I believe we’ve already discussed in a previous work my disdain for long hikes without a decent payoff. Marce assures me that at a certain point the path on Muckle Roe bifurcates making one loop shorter than the other and if we begin to flag we’ll take the low road. After all, it’s a tour of Muckle Roe Island, not a hike to anything specific. I think something about cliffs was mentioned. Now I’m nervous. I think, dear Escapees, we can all agree to call this rule #3. The hiking poles don’t come out until the payoff is identified. It’s a distance to payoff ratio thing.
Marce packed sandwiches, a banana, and water for lunch, something we’ve hardly ever done before. I said, “Surely we’ll be back before lunch.” She just smiled.
Scotland has a “trespass if you like” rule. I wonder what number that rule is? They find posting a sign redundant and they damn well aren’t going to tell you where to start. We wandered around a field, really somebody’s back yard but with sheep dung, until we found a likely looking track. It began with a steeply pitched slog up a hill paved with ballast rocks.
Heart dancing a quick tattoo, we climbed with hiking poles skidding off the rocks. Bleak desolation has a peculiar beauty and Muckle Roe has it in spades. We began to feel like we were the only two people alive in the world, an “On the Beach” moment.

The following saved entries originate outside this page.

theorem State.CoreOnly.trans {s t u : State} (h : s.CoreOnly t) (h' : t.CoreOnly u) : s.CoreOnly u := by
  obtain ⟨hcur, h1, h2, h3, h4, h5, h6, h7, h8⟩ := h
  obtain ⟨hcur', h1', h2', h3', h4', h5', h6', h7', h8'⟩ := h'
  exact ⟨hcur'.trans hcur, h1'.trans h1, h2'.trans h2, h3'.trans h3, h4'.trans h4, h5'.trans h5, h6'.trans h6, h7'.trans h7,
    fun c hc => (h8' c (hcur ▸ hc)).trans (h8 c hc)⟩

theorem State.CoreOnly.refl (s : State) : s.CoreOnly s := ⟨rfl, rfl, rfl, rfl, rfl, rfl, rfl, rfl, fun _ _ => rfl⟩

theorem State.coreOnly_onMe (s : State) (f : Core → Core) : s.CoreOnly (s.onMe f) :=
  ⟨rfl, rfl, rfl, rfl, rfl, rfl, rfl, rfl, fun c hc => (s.onMe_core f c).trans (if_neg hc)⟩

/-- Until the clause commits a position that completes changes nothing outside the core. -/
theorem State.coreOnly_recorded (s : State) (r : Res) : s.CoreOnly (s.recorded r) :=
  (s.coreOnly_onMe _).trans (State.coreOnly_onMe _ _)

/-- A commit whose effects change the moving core alone changes that core alone. -/
theorem State.coreOnly_committed {s : State} (h : s.CoreOnly (s.applyAll s.cl.effs)) : s.CoreOnly s.committed := by
  have hmend : (s.applyAll s.cl.effs).CoreOnly ((s.applyAll s.cl.effs).mend s.cl.effs) := State.CoreOnly.refl _
  have hkeep (u : State) : u.CoreOnly (u.keep false) := State.CoreOnly.refl _
  exact ((h.trans hmend).trans (State.coreOnly_onMe _ _)).trans (hkeep _)

theorem State.committed_me {s : State} (h : s.CoreOnly (s.applyAll s.cl.effs)) :
    ∃ g, s.committed.me = (s.applyAll s.cl.effs).me.committed s.cur.strm (givesOf s.cur.strm s.cl.slots) g := by
  have hcur : ((s.applyAll s.cl.effs).mend s.cl.effs).cur = s.cur := h.1
  refine ⟨((s.applyAll s.cl.effs).mend s.cl.effs).handed s.cur.core s.cur.strm, ?_⟩
  unfold State.committed
  dsimp only
  rw [State.keep_me, State.onMe_me, hcur]
  rfl

/-- The control state that a commit leaves depends on the stream's program counter and loops alone. -/
theorem StreamSt.control_clause (t : StreamSt) (cl : Clause) (frozen : Bool) (post : Post) (next : Word) :
    ({ t with clause := cl } : StreamSt).control frozen post next = { t.control frozen post next with clause := cl } := by
  cases post with
  | goto target => rfl
  | loop l => simp only [StreamSt.control]; split <;> rfl
  | _ => cases frozen <;> rfl

theorem StreamSt.control_ctl (t : StreamSt) (frozen : Bool) (post : Post) (next : Word) :
    (t.control frozen post next).ctl = t.ctl := by
  cases post with
  | goto target => rfl
  | loop l => simp only [StreamSt.control]; split <;> rfl
  | _ => cases frozen <;> rfl

/-- A commit at user level of a clause without a flag or a draw leaves the system registers. -/
theorem Core.committed_sameSys (c : Core) (k : Strm) (gives : List Nat) (g : Sight) (h : c.trap.super = false)
    (hr : runsEret (c.strm k).clause.slots = false) (hf : (c.strm k).clause.flags = 0) (hs : (c.strm k).clause.seed = none) :
    c.SameSys (c.committed k gives g) := by
  refine (c.streamsOnly_committed k gives g).sameSys fun j => ?_
  rw [c.committed_strm k j gives g h hr]
  by_cases hj : j = k
  · subst hj
    simp [hf, hs, StreamSt.control_ctl]
  · simp [hj]

theorem State.recorded_sameSys (s : State) (r : Res) : s.me.SameSys (s.recorded r).me := by
  refine (s.recorded_streamsOnly r).sameSys fun k => ?_
  rw [State.recorded_me, Core.onStrm_strm]
  split
  · next hk => subst hk; exact ⟨rfl, rfl, rfl⟩
  · exact ⟨rfl, rfl, rfl⟩

/-- The only position of a clause at user level, completing with effects that write registers alone, without a flag or a draw: the
register files are as the effects leave them, the stream stands where its control goes, and the system registers and everything
outside the core are unchanged. -/
theorem State.finish_registers {s : State} (h : s.Lone) {r : Res} (hcore : (s.recorded r).CoreOnly ((s.recorded r).applyAll r.effs))
    (hr : (s.recorded r).me.RegsOnly ((s.recorded r).applyAll r.effs).me)
    (hc : ∀ e ∈ r.effs, e.checked = false) (hl : ∀ e ∈ r.effs, e.leaves = false)
    (hflags : r.flags = 0) (hseed : r.seed = none) (hpost : ∀ (u : State) (p : Nat), u.after r.post p = u) :
    let t := s.finish true (.done r)
    t.me.regs = ((s.recorded r).applyAll r.effs).me.regs ∧ t.st.pc = (s.st.control false r.post s.cl.next).pc
      ∧ t.st.loops = (s.st.control false r.post s.cl.next).loops ∧ s.me.SameSys t.me ∧ s.SameOutside t := by
  obtain ⟨hbare, hsuper⟩ := h
  rw [State.finish_eq_committed hbare r hc hl, hpost]
  obtain ⟨heffs, hcflags, hcseed, hcpost, -, -, hslots, hnext, -⟩ := hbare.recorded_cl r
  obtain ⟨-, -, -, -, -, -, -, -, heret, -⟩ := hbare
  rw [← heffs] at hcore hr ⊢
  obtain ⟨hcur, hout⟩ := (s.coreOnly_recorded r).trans (State.coreOnly_committed hcore)
  obtain ⟨g, hme⟩ := State.committed_me hcore
  generalize (s.recorded r).applyAll (s.recorded r).cl.effs = u at hcore hr hme ⊢
  rw [State.recorded_cur] at hme
  have hsys := (s.recorded_sameSys r).trans hr.sameSys
  have hst : u.me.strm s.cur.strm = { s.st with clause := (s.recorded r).cl } := by
    rw [hr.strm, State.recorded_cl, State.recorded_me, Core.onStrm_strm, if_pos rfl]
    rfl
  have hcl : (u.me.strm s.cur.strm).clause = (s.recorded r).cl := by rw [hst]
  have hsuper' : u.me.trap.super = false := hsys.1.trans hsuper
  have heret' : runsEret (u.me.strm s.cur.strm).clause.slots = false := by rwa [hcl, hslots]
  have hstrm := Core.committed_strm _ _ s.cur.strm (givesOf s.cur.strm (s.recorded r).cl.slots) g hsuper' heret'
  rw [if_pos rfl, hcl, hst, StreamSt.control_clause, hcpost, hnext] at hstrm
  have hst' : (s.recorded r).committed.st = _ :=
    (congrArg (Core.strm _ ·) (congrArg Mover.strm hcur)).trans ((congrArg (Core.strm · s.cur.strm) hme).trans hstrm)
  refine ⟨?_, (congrArg StreamSt.pc hst' :), (congrArg StreamSt.loops hst' :), ?_, hout⟩
  · rw [hme]
    exact (Core.streamsOnly_committed ..).regs
  · rw [hme]
    exact hsys.trans (Core.committed_sameSys _ _ _ _ hsuper' heret' (by rw [hcl, hcflags, hflags]) (by rw [hcl, hcseed, hseed]))

end Sys2Proof.Machine
end

section
/-! SUPPORT. The results of the scalar registers at a commit, and O16. -/

namespace Sys2Proof.Machine

/-! ### Writes of one register and the others -/

theorem Core.sreg_congr {c d : Core} (h : d.regs = c.regs) (n : Nat) : d.sreg n = c.sreg n := by simp [Core.sreg, h]
theorem Core.areg_congr {c d : Core} (h : d.regs = c.regs) (n : Nat) : d.areg n = c.areg n := by simp [Core.areg, h]
theorem Core.xreg_congr {c d : Core} (h : d.regs = c.regs) (n : Nat) : d.xreg n = c.xreg n := by simp [Core.xreg, h]

/-- Two cores of equal register files agree in every register. -/
theorem Core.SameRegs.of_regs {c d : Core} (h : d.regs = c.regs) (xs xa xx : List Nat) : c.SameRegs d xs xa xx := by
  simp [Core.SameRegs, Core.sreg_congr h, Core.areg_congr h, Core.xreg_congr h, Core.vreg, Core.mreg, Core.tile, Core.acc, Core.slot, Core.qreg, h]

theorem Core.SameRegs.trans {c d e : Core} {xs xa xx : List Nat} (h : c.SameRegs d xs xa xx) (h' : d.SameRegs e xs xa xx) :
    c.SameRegs e xs xa xx := by
  obtain ⟨hs, ha, hx, hv, hm, ht, hc, hd, hq⟩ := h
  obtain ⟨hs', ha', hx', hv', hm', ht', hc', hd', hq'⟩ := h'
  exact ⟨fun n hn => (hs' n hn).trans (hs n hn), fun n hn => (ha' n hn).trans (ha n hn), fun n hn => (hx' n hn).trans (hx n hn),
    fun n => (hv' n).trans (hv n), fun n => (hm' n).trans (hm n), fun n => (ht' n).trans (ht n), fun n => (hc' n).trans (hc n),
    fun n => (hd' n).trans (hd n), fun n => (hq' n).trans (hq n)⟩

theorem Core.sameRegs_setS (c : Core) (n : Nat) (v : Word) (h : n < 32) : c.SameRegs (c.setS n v) [n] [] [] := by
  refine ⟨fun m hm => ?_, ?_⟩
  · have : m ≠ n := by simpa using hm
    simp [h, this]
  · unfold Core.setS
    split <;> exact ⟨fun _ _ => rfl, fun _ _ => rfl, fun _ => rfl, fun _ => rfl, fun _ => rfl, fun _ => rfl, fun _ => rfl, fun _ => rfl⟩

theorem Core.sameRegs_setA (c : Core) (n : Nat) (v : Word) (h : n < 32) : c.SameRegs (c.setA n v) [] [n] [] := by
  refine ⟨?_, fun m hm => ?_, ?_⟩
  · unfold Core.setA
    split <;> exact fun _ _ => rfl
  · have : m ≠ n := by simpa using hm
    simp [h, this]
  · unfold Core.setA
    split <;> exact ⟨fun _ _ => rfl, fun _ => rfl, fun _ => rfl, fun _ => rfl, fun _ => rfl, fun _ => rfl, fun _ => rfl⟩

theorem Core.sameRegs_setX (c : Core) (n : Nat) (v : Word) (h : n < 8) : c.SameRegs (c.setX n v) [] [] [n] := by
  refine ⟨fun _ _ => rfl, fun _ _ => rfl, fun m hm => ?_, fun _ => rfl, fun _ => rfl, fun _ => rfl, fun _ => rfl, fun _ => rfl, fun _ => rfl⟩
  have : m ≠ n := by simpa using hm
  simp [h, this]

theorem Core.regsOnly_setS (c : Core) (n : Nat) (v : Word) : c.RegsOnly (c.setS n v) := by
  unfold Core.setS
  split <;> rfl

theorem Core.regsOnly_setA (c : Core) (n : Nat) (v : Word) : c.RegsOnly (c.setA n v) := by
  unfold Core.setA
  split <;> rfl

theorem Core.regsOnly_putReg (c : Core) (k : Strm) (i : Nat) (e : Eff) : c.RegsOnly (c.putReg k i e) := by
  unfold Core.putReg
  split <;> rfl

/-- Where the stream comes after every other write of the register, its own takes the value whole (spec/01 R20). -/
theorem Core.putReg_regs {c : Core} {k : Strm} {e : Eff} {r : Nat} (i : Nat) (he : e.race = some r) (h : c.Settled k r) :
    (c.putReg k i e).regs = c.regs.put e := by
  unfold Core.putReg
  split
  · rfl
  · have hmine : (c.past.any fun p => p.old.race == e.race && !p.known c.tok k) = false := by
      rw [List.any_eq_false]
      intro p hp hk
      rw [Bool.and_eq_true, beq_iff_eq, he] at hk
      simp [h p hp hk.1] at hk
    simp [hmine]

/-! ### A clause of one register result -/

/-- Recording a position leaves every register. -/
theorem State.recorded_regs (s : State) (r : Res) : (s.recorded r).me.regs = s.me.regs := (s.recorded_streamsOnly r).regs

/-- Recording a position settles no write and unsettles none. -/
theorem State.settled_recorded {s : State} {k : Strm} {n : Nat} (h : s.me.Settled k n) (r : Res) : (s.recorded r).me.Settled k n := by
  unfold Core.Settled at h ⊢
  simpa only [State.recorded_me, Core.onStrm_past, Core.onStrm_tok] using h

/-- The registers after a commit are those that the effects left: what they say of the core as it was holds of it. -/
theorem State.sameRegs_of_recorded {s : State} {r : Res} {c d : Core} {xs xa xx : List Nat}
    (h : (s.recorded r).me.SameRegs c xs xa xx) (hd : d.regs = c.regs) : s.me.SameRegs d xs xa xx :=
  ((Core.SameRegs.of_regs (s.recorded_regs r) xs xa xx).trans h).trans (Core.SameRegs.of_regs hd xs xa xx)

/-- `t` is `s` but for registers of the moving core. -/
def State.RegStep (s t : State) : Prop := s.CoreOnly t ∧ s.me.RegsOnly t.me

theorem State.RegStep.onMe (s : State) {f : Core → Core} (h : ∀ c : Core, c.RegsOnly (f c)) : s.RegStep (s.onMe f) :=
  ⟨s.coreOnly_onMe f, by rw [State.onMe_me]; exact h s.me⟩

/-- The only position of a clause at user level, completing with effects that write registers alone and no more, leaves the program
counter after the clause or at a loop's start. -/
theorem State.finish_result {s : State} (h : s.Lone) {r : Res} (heff : (s.recorded r).RegStep ((s.recorded r).applyAll r.effs))
    (hres : r = { latch := r.latch, effs := r.effs }) (hc : ∀ e ∈ r.effs, e.checked = false) (hl : ∀ e ∈ r.effs, e.leaves = false) :
    let t := s.finish true (.done r)
    t.me.regs = ((s.recorded r).applyAll r.effs).me.regs ∧ t.st.pc = (loopBack s.cl.next s.st.loops).1
      ∧ s.me.SameSys t.me ∧ s.SameOutside t := by
  have hpost : r.post = .none := congrArg Res.post hres
  obtain ⟨hregs, hpc, -, hsys, hout⟩ := State.finish_registers h heff.1 heff.2 hc hl (congrArg Res.flags hres) (congrArg Res.seed hres)
    fun u p => by rw [hpost]; rfl
  exact ⟨hregs, by rw [hpc, hpost]; rfl, hsys, hout⟩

A thought crossed my mind that it’s a very good thing there are no predators in Scotland because we’d be easy pickings out here. The quiet is deafening. Summiting the first major, let’s call it a mountain, we saw something awesome but terribly disappointing. The path continued to stretch out before us as far as the eye could see.
So far we couldn’t even see how far “far” was. Up and down we plodded. At every summit we faced the same awesome but spirit-crushing scene.
The path wound beautifully through the hills around little lakes and streams until bottoming out, and we trudged up again until it crested, offering another stab of disappointment.
Finally we found two large but pointy rocks to rest our shattered bodies on. It was about this time we heard something strange. Voices. A dozen or so people cheerfully gabbing while overtaking us at a relentless pace. I’m not ashamed to say we stared at them coming over the hill like they were the Wild Bunch. Turns out they were on a week-long guided tour, a kind of Holiday Walking Group. The guide stopped long enough to tell us some history of the village in this valley and admonished us that we really should have a map. We do. We also have lunch.
Not long after we did in fact miss a turn but it serendipitously led to a magnificent payoff and a sit down lunch.
With no idea which way to go, after lunch we promptly headed off in the wrong direction, due to our previously mentioned questionable turn, which took a while to correct. All we had to do now was repeat our day long slog in reverse.
You know how things look different going in the opposite direction? We knew we were close to the field where we started, but we realized we didn’t know which fork in the path to take to get back to Escape Velocity. Not being in the mood to wander aimlessly we were glad to see two young girls coming up the hill. They thought it was amusing that we could get lost so close to the car park and they got us turned around.
Boots off, feet up. Home never felt so good.